B&B Italia Home: Defined by products such as the Up Series Chair by Gaetano Pesce, the Charles Sofa by Antonio Citterio, Tufty Time by Patricia Urquiola and The Moon System Sofa by Zaha Hadid, the B&B Italia Home Collection is the base upon which the company was built.

Maxalto: The Maxalto Collection was established in 1975. The collection includes products with shapes drawing inspiration from the typologies and styles of French design between the two World Wars. Maxalto is a line of interior furnishings designed and coordinated by Antonio Citterio.  Maxalto is often sold within B&B Italia stores but has in the last decade established itself more and more as its own brand. The first stand alone Maxalto store opened in Paris, France. In 2008 the first monobrand store in the US opened in Chicago, Illinois, followed soon after by Miami, Florida.

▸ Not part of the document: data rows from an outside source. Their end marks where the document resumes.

/-- What `State.closeWindow` leaves unchanged. -/
@[simp] theorem State.closeWindow_frame (s : State) (k : Key) :
    (s.closeWindow k).boot = s.boot ∧ (s.closeWindow k).cfg = s.cfg ∧ (s.closeWindow k).li = s.li ∧
    (s.closeWindow k).pt = s.pt ∧ (s.closeWindow k).ms = s.ms ∧ (s.closeWindow k).sq = s.sq ∧
    (s.closeWindow k).ch = s.ch ∧ (s.closeWindow k).mu.ch = s.mu.ch ∧
    (s.closeWindow k).mu.filters = s.mu.filters ∧ (s.closeWindow k).mu.cmp.pulldown = s.mu.cmp.pulldown ∧
    (s.closeWindow k).mu.cmp.ambientWatch = s.mu.cmp.ambientWatch ∧
    (s.closeWindow k).mu.cmp.ambientStop = s.mu.cmp.ambientStop ∧
    (s.closeWindow k).mu.cmp.headerHigh = s.mu.cmp.headerHigh ∧
    (s.closeWindow k).mu.cmp.headerRecovered = s.mu.cmp.headerRecovered ∧
    (s.closeWindow k).mu.cmp.inert = s.mu.cmp.inert ∧
    (s.closeWindow k).mu.cmp.oxygenUnder = s.mu.cmp.oxygenUnder ∧
    (s.closeWindow k).mu.cmp.oxygenHigh = s.mu.cmp.oxygenHigh ∧
    (s.closeWindow k).mu.cmp.chamberWatch = s.mu.cmp.chamberWatch ∧
    (s.closeWindow k).mu.cmp.chamberStop = s.mu.cmp.chamberStop ∧
    (s.closeWindow k).mu.cmp.purgeNeeded = s.mu.cmp.purgeNeeded ∧
    (s.closeWindow k).mu.cmp.purgeClear = s.mu.cmp.purgeClear ∧ (s.closeWindow k).mu.discA = s.mu.discA ∧
    (s.closeWindow k).mu.discB = s.mu.discB ∧ (s.closeWindow k).mu.presentA = s.mu.presentA ∧
    (s.closeWindow k).mu.presentB = s.mu.presentB ∧ (s.closeWindow k).mu.window = s.mu.window ∧
    (s.closeWindow k).mu.zero = s.mu.zero ∧ (s.closeWindow k).mu.zeroRejected = s.mu.zeroRejected ∧
    (s.closeWindow k).ac.queue = s.ac.queue ∧ (s.closeWindow k).ac.intake = s.ac.intake ∧
    (s.closeWindow k).ac.nextNumber = s.ac.nextNumber ∧ (s.closeWindow k).ac.offer = s.ac.offer ∧
    (s.closeWindow k).pu = s.pu ∧ (s.closeWindow k).rs.lastSequence = s.rs.lastSequence ∧
    (s.closeWindow k).rs.writePosition = s.rs.writePosition ∧ (s.closeWindow k).rs.full = s.rs.full ∧
    (s.closeWindow k).rs.fault = s.rs.fault ∧ (s.closeWindow k).rs.commit = s.rs.commit ∧
    (s.closeWindow k).rs.readPointer = s.rs.readPointer ∧ (s.closeWindow k).rs.target = s.rs.target ∧
    (s.closeWindow k).rs.supplyLow = s.rs.supplyLow ∧ (s.closeWindow k).rs.supplyBelow = s.rs.supplyBelow ∧
    (s.closeWindow k).rs.lock = s.rs.lock ∧
    (s.closeWindow k).rs.working = s.rs.working ∧ (s.closeWindow k).rs.idle = s.rs.idle ∧
    (s.closeWindow k).rs.statusTimer = s.rs.statusTimer ∧
    (s.closeWindow k).rs.blockWrite = s.rs.blockWrite ∧ (s.closeWindow k).nv = s.nv ∧
    (s.closeWindow k).free = s.free ∧ (s.closeWindow k).pending = s.pending := by
  dsimp only [State.closeWindow]; (repeat' split) <;> simp

/-- What `State.headEnters` leaves unchanged. -/
@[simp] theorem State.headEnters_frame (s : State) :
    (s.headEnters).boot = s.boot ∧ (s.headEnters).cfg = s.cfg ∧ (s.headEnters).li = s.li ∧
    (s.headEnters).pt = s.pt ∧ (s.headEnters).ms = s.ms ∧ (s.headEnters).sq = s.sq ∧
    (s.headEnters).ch = s.ch ∧ (s.headEnters).mu = s.mu ∧ (s.headEnters).ac.queue = s.ac.queue ∧
    (s.headEnters).ac.nextNumber = s.ac.nextNumber ∧ (s.headEnters).ac.offer = s.ac.offer ∧
    (s.headEnters).pu = s.pu ∧ (s.headEnters).rs = s.rs ∧ (s.headEnters).nv = s.nv ∧
    (s.headEnters).free = s.free ∧ (s.headEnters).pending = s.pending := by
  dsimp only [State.headEnters]; (repeat' split) <;> simp

/-- What `State.setPulldown` leaves unchanged. -/
@[simp] theorem State.setPulldown_frame (s : State) (c : Comparator) :
    (s.setPulldown c).boot = s.boot ∧ (s.setPulldown c).cfg = s.cfg ∧ (s.setPulldown c).li = s.li ∧
    (s.setPulldown c).pt = s.pt ∧ (s.setPulldown c).ms = s.ms ∧ (s.setPulldown c).sq = s.sq ∧
    (s.setPulldown c).ch = s.ch ∧ (s.setPulldown c).mu.ch = s.mu.ch ∧
    (s.setPulldown c).mu.filters = s.mu.filters ∧
    (s.setPulldown c).mu.cmp.ambientWatch = s.mu.cmp.ambientWatch ∧
    (s.setPulldown c).mu.cmp.ambientStop = s.mu.cmp.ambientStop ∧
    (s.setPulldown c).mu.cmp.headerHigh = s.mu.cmp.headerHigh ∧
    (s.setPulldown c).mu.cmp.headerRecovered = s.mu.cmp.headerRecovered ∧
    (s.setPulldown c).mu.cmp.inert = s.mu.cmp.inert ∧
    (s.setPulldown c).mu.cmp.oxygenUnder = s.mu.cmp.oxygenUnder ∧
    (s.setPulldown c).mu.cmp.oxygenHigh = s.mu.cmp.oxygenHigh ∧
    (s.setPulldown c).mu.cmp.chamberWatch = s.mu.cmp.chamberWatch ∧
    (s.setPulldown c).mu.cmp.chamberStop = s.mu.cmp.chamberStop ∧
    (s.setPulldown c).mu.cmp.purgeNeeded = s.mu.cmp.purgeNeeded ∧
    (s.setPulldown c).mu.cmp.purgeClear = s.mu.cmp.purgeClear ∧
    (s.setPulldown c).mu.cmp.quiet = s.mu.cmp.quiet ∧ (s.setPulldown c).mu.discA = s.mu.discA ∧
    (s.setPulldown c).mu.discB = s.mu.discB ∧ (s.setPulldown c).mu.presentA = s.mu.presentA ∧
    (s.setPulldown c).mu.presentB = s.mu.presentB ∧ (s.setPulldown c).mu.window = s.mu.window ∧
    (s.setPulldown c).mu.zero = s.mu.zero ∧ (s.setPulldown c).mu.zeroRejected = s.mu.zeroRejected ∧
    (s.setPulldown c).ac = s.ac ∧ (s.setPulldown c).pu = s.pu ∧ (s.setPulldown c).rs = s.rs ∧
    (s.setPulldown c).nv = s.nv ∧ (s.setPulldown c).free = s.free ∧ (s.setPulldown c).pending = s.pending := by
  simp [State.setPulldown]

/-- What `State.enterTimed` leaves unchanged. -/
@[simp] theorem State.enterTimed_frame (s : State) (st : Step) :
    (s.enterTimed st).boot = s.boot ∧ (s.enterTimed st).cfg = s.cfg ∧ (s.enterTimed st).li = s.li ∧
    (s.enterTimed st).pt = s.pt ∧ (s.enterTimed st).ms = s.ms ∧
    (s.enterTimed st).sq.repeats = s.sq.repeats ∧ (s.enterTimed st).sq.used = s.sq.used ∧
    (s.enterTimed st).sq.routeB = s.sq.routeB ∧ (s.enterTimed st).sq.clampHold = s.sq.clampHold ∧
    (s.enterTimed st).sq.detected = s.sq.detected ∧ (s.enterTimed st).sq.riseCount = s.sq.riseCount ∧
    (s.enterTimed st).sq.candidate = s.sq.candidate ∧ (s.enterTimed st).sq.pStart = s.sq.pStart ∧
    (s.enterTimed st).sq.starve = s.sq.starve ∧ (s.enterTimed st).sq.clock = s.sq.clock ∧
    (s.enterTimed st).sq.seconds = s.sq.seconds ∧ (s.enterTimed st).sq.finalPressure = s.sq.finalPressure ∧
    (s.enterTimed st).ch = s.ch ∧ (s.enterTimed st).mu = s.mu ∧ (s.enterTimed st).ac = s.ac ∧
    (s.enterTimed st).pu = s.pu ∧ (s.enterTimed st).rs = s.rs ∧ (s.enterTimed st).nv = s.nv ∧
    (s.enterTimed st).free = s.free ∧ (s.enterTimed st).pending = s.pending := by
  simp [State.enterTimed]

There are four collections within Maxalto: Apta, Simplice, AC and, released in 2010, Acro.  Maxalto was featured in 2008 in the James Bond film Quantum of Solace.

B&B Italia Outdoor: Designed for indoor/outdoor living. It started with Canasta by Patricia Urquiola in 2007. Since then, the collection has grown to include pieces by Jean-Marie Massaud and Marcel Wanders in addition to new pieces by Patricia Urquiola and Atelier Oï. New products for the line are being designed by Naoto Fukasawa and Antonio Citterio.

B&B Italia Project: The Project Collection is a range of tables, chairs and soft seating for the contract market. It is often used in workplaces, restaurants, hotels, and public spaces.

B&B Italia Object: The Object Collection includes vases, trays, bowls, pillows, lighting and accessories.

B&B Italia Contract: The B&B Italia Contract Division handles the “turnkey” projects for furnishings and/or layout in hotel areas, offices, retail, institutions, stores, cruise liners, etc. The Contract Division manages contracts for furnishings, from projects to logistics and from materials procurement to installation. The Contract Division has completed the newly opened W Retreat and Spa of Vieques Island designed with Patricia Urquiola and The Nieuw Amsterdam Luxury Cruise Line for Holland America with 1564 cabins. It was launched in Venice on July 4.  Future projects include the W Hotel St. Petersburg designed by Antonio Citterio and two exclusive resorts in Greece.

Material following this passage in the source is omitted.